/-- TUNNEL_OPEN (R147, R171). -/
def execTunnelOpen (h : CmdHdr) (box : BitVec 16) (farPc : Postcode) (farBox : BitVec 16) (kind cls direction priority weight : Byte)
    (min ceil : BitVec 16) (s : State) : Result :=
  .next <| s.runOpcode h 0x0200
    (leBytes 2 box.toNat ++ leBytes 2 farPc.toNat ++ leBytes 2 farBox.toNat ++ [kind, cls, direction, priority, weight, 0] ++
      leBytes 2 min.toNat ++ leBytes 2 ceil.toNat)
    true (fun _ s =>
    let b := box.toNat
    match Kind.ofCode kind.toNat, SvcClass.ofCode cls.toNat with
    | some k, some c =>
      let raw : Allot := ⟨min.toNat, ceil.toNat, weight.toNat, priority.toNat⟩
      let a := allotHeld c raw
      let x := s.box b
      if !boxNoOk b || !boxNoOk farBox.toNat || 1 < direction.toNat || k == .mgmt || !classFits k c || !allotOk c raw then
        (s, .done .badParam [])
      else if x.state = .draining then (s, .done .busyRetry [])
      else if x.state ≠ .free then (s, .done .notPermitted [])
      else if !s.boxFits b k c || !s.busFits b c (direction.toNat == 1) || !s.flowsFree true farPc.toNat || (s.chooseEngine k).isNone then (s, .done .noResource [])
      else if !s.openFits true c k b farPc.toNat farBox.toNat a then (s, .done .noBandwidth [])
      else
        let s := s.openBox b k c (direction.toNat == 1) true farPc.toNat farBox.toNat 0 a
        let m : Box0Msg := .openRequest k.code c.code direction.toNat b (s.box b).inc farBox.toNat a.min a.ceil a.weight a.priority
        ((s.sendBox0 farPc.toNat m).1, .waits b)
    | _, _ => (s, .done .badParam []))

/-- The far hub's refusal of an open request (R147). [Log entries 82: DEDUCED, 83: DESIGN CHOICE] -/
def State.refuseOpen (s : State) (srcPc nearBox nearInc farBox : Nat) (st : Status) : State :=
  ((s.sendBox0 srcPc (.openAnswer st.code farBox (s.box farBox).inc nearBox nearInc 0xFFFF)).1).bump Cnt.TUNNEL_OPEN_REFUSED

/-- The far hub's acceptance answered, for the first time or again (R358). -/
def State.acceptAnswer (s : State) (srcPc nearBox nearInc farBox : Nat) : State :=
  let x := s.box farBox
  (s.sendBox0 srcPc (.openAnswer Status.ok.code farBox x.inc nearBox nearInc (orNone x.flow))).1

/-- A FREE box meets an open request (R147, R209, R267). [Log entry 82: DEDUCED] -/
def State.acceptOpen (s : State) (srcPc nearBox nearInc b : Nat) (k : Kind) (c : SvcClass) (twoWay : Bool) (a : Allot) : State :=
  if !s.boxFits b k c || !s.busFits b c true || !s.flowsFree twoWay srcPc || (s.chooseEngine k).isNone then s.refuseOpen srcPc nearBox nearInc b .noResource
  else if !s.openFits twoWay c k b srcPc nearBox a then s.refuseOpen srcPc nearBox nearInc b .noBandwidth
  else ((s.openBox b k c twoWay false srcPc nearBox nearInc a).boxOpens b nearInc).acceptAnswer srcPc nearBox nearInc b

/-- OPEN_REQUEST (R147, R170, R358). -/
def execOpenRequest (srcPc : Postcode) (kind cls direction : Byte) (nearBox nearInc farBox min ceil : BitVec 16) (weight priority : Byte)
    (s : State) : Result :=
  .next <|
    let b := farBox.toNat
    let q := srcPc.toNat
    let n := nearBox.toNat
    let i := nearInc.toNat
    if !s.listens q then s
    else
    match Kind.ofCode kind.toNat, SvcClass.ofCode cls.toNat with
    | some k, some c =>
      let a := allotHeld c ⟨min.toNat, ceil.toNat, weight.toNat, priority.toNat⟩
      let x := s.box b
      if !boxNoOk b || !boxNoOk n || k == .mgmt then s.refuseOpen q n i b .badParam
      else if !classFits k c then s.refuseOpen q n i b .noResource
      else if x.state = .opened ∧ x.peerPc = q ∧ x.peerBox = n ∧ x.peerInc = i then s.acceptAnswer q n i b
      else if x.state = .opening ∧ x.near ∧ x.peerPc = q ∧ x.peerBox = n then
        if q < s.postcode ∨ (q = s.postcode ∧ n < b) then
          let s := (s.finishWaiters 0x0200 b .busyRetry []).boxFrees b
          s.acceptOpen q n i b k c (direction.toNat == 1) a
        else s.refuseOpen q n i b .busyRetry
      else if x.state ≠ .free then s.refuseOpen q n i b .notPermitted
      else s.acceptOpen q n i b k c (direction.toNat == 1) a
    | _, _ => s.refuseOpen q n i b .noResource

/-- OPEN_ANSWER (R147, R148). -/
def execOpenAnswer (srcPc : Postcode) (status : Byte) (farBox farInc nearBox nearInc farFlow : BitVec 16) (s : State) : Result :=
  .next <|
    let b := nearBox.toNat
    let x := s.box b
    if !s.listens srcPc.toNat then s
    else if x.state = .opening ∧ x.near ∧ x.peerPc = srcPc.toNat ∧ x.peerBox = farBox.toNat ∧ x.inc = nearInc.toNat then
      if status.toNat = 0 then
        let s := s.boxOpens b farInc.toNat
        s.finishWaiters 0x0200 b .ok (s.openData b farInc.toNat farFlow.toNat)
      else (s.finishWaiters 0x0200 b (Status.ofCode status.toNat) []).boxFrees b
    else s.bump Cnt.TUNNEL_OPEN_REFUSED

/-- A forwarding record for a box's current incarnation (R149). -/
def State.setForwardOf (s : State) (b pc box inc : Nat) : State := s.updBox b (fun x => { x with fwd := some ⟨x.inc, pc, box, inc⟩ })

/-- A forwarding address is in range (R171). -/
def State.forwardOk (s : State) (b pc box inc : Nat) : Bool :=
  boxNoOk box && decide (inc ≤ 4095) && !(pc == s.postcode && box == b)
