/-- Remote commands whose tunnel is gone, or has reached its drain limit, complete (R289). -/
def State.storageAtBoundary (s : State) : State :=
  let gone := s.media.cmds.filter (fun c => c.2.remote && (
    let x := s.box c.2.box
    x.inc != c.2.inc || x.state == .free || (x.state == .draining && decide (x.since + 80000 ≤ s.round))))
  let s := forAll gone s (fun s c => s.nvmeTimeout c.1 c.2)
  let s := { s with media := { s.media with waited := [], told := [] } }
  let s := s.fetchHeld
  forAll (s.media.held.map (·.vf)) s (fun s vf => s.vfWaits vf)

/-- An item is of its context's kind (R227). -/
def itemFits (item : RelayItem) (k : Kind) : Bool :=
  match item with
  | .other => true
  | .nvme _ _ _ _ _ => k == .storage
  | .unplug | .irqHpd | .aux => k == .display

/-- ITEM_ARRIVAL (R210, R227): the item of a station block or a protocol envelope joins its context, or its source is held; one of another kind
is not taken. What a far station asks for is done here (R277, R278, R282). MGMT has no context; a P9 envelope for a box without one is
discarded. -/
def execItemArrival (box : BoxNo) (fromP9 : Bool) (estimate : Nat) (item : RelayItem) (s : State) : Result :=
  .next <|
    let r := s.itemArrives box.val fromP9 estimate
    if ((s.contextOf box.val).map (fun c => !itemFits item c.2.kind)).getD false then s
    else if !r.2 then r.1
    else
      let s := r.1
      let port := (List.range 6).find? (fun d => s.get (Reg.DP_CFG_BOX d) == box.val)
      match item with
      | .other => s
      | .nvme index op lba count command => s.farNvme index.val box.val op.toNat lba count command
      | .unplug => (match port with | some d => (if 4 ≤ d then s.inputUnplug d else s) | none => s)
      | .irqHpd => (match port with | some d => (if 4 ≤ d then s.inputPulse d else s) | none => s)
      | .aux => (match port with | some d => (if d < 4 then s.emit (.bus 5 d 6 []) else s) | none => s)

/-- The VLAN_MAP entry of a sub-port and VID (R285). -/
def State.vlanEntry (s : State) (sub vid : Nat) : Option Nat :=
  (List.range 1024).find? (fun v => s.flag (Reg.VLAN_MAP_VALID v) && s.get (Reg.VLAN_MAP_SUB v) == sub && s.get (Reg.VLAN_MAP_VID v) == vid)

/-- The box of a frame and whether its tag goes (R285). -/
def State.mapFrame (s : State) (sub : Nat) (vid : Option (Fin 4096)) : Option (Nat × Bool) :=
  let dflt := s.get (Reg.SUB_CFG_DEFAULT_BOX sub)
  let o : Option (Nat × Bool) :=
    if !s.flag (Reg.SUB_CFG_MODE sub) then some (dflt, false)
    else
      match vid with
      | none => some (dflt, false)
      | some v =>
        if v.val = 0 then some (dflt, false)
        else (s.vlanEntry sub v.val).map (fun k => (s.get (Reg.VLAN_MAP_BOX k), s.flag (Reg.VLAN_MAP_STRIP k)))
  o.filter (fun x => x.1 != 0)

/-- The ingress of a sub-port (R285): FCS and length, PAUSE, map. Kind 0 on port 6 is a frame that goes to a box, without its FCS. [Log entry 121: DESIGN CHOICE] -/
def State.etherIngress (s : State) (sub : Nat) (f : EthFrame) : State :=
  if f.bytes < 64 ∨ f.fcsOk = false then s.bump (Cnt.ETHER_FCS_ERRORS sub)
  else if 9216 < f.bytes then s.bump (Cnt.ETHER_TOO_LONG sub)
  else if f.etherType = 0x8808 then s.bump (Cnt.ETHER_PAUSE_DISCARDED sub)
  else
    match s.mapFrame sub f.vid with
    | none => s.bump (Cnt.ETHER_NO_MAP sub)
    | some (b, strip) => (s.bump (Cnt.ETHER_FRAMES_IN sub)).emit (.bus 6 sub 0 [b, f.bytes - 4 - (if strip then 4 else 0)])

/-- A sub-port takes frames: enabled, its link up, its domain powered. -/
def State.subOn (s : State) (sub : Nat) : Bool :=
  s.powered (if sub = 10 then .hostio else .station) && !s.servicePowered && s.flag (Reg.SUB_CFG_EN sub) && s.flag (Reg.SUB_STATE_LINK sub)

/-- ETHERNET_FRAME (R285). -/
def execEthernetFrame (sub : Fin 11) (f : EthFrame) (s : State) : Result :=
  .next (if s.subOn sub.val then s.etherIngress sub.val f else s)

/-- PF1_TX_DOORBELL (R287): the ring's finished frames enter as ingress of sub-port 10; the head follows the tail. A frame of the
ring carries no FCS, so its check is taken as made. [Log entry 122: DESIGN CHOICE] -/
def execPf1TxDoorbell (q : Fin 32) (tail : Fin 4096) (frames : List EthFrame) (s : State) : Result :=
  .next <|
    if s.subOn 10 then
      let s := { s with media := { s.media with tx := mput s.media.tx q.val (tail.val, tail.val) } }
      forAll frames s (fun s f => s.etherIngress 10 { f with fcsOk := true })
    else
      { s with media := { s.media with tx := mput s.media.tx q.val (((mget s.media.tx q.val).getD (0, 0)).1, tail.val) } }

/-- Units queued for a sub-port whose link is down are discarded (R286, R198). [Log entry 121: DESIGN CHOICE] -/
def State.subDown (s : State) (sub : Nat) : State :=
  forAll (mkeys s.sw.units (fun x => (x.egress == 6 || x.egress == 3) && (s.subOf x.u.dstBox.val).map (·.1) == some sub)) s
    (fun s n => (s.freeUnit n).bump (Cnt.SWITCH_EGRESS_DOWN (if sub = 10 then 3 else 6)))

************

Work order:
Exactly as they stand, please print the lines from the first line of the records above down to the line that includes "let m : Box0Msg", both of those included and no others.

Response:
/-- TUNNEL_OPEN (R147, R171). -/
def execTunnelOpen (h : CmdHdr) (box : BitVec 16) (farPc : Postcode) (farBox : BitVec 16) (kind cls direction priority weight : Byte)
    (min ceil : BitVec 16) (s : State) : Result :=
  .next <| s.runOpcode h 0x0200
    (leBytes 2 box.toNat ++ leBytes 2 farPc.toNat ++ leBytes 2 farBox.toNat ++ [kind, cls, direction, priority, weight, 0] ++
      leBytes 2 min.toNat ++ leBytes 2 ceil.toNat)
    true (fun _ s =>
    let b := box.toNat
    match Kind.ofCode kind.toNat, SvcClass.ofCode cls.toNat with
    | some k, some c =>
      let raw : Allot := ⟨min.toNat, ceil.toNat, weight.toNat, priority.toNat⟩
      let a := allotHeld c raw
      let x := s.box b
      if !boxNoOk b || !boxNoOk farBox.toNat || 1 < direction.toNat || k == .mgmt || !classFits k c || !allotOk c raw then
        (s, .done .badParam [])
      else if x.state = .draining then (s, .done .busyRetry [])
      else if x.state ≠ .free then (s, .done .notPermitted [])
      else if !s.boxFits b k c || !s.busFits b c (direction.toNat == 1) || !s.flowsFree true farPc.toNat || (s.chooseEngine k).isNone then (s, .done .noResource [])
      else if !s.openFits true c k b farPc.toNat farBox.toNat a then (s, .done .noBandwidth [])
      else
        let s := s.openBox b k c (direction.toNat == 1) true farPc.toNat farBox.toNat 0 a
        let m : Box0Msg := .openRequest k.code c.code direction.toNat b (s.box b).inc farBox.toNat a.min a.ceil a.weight a.priority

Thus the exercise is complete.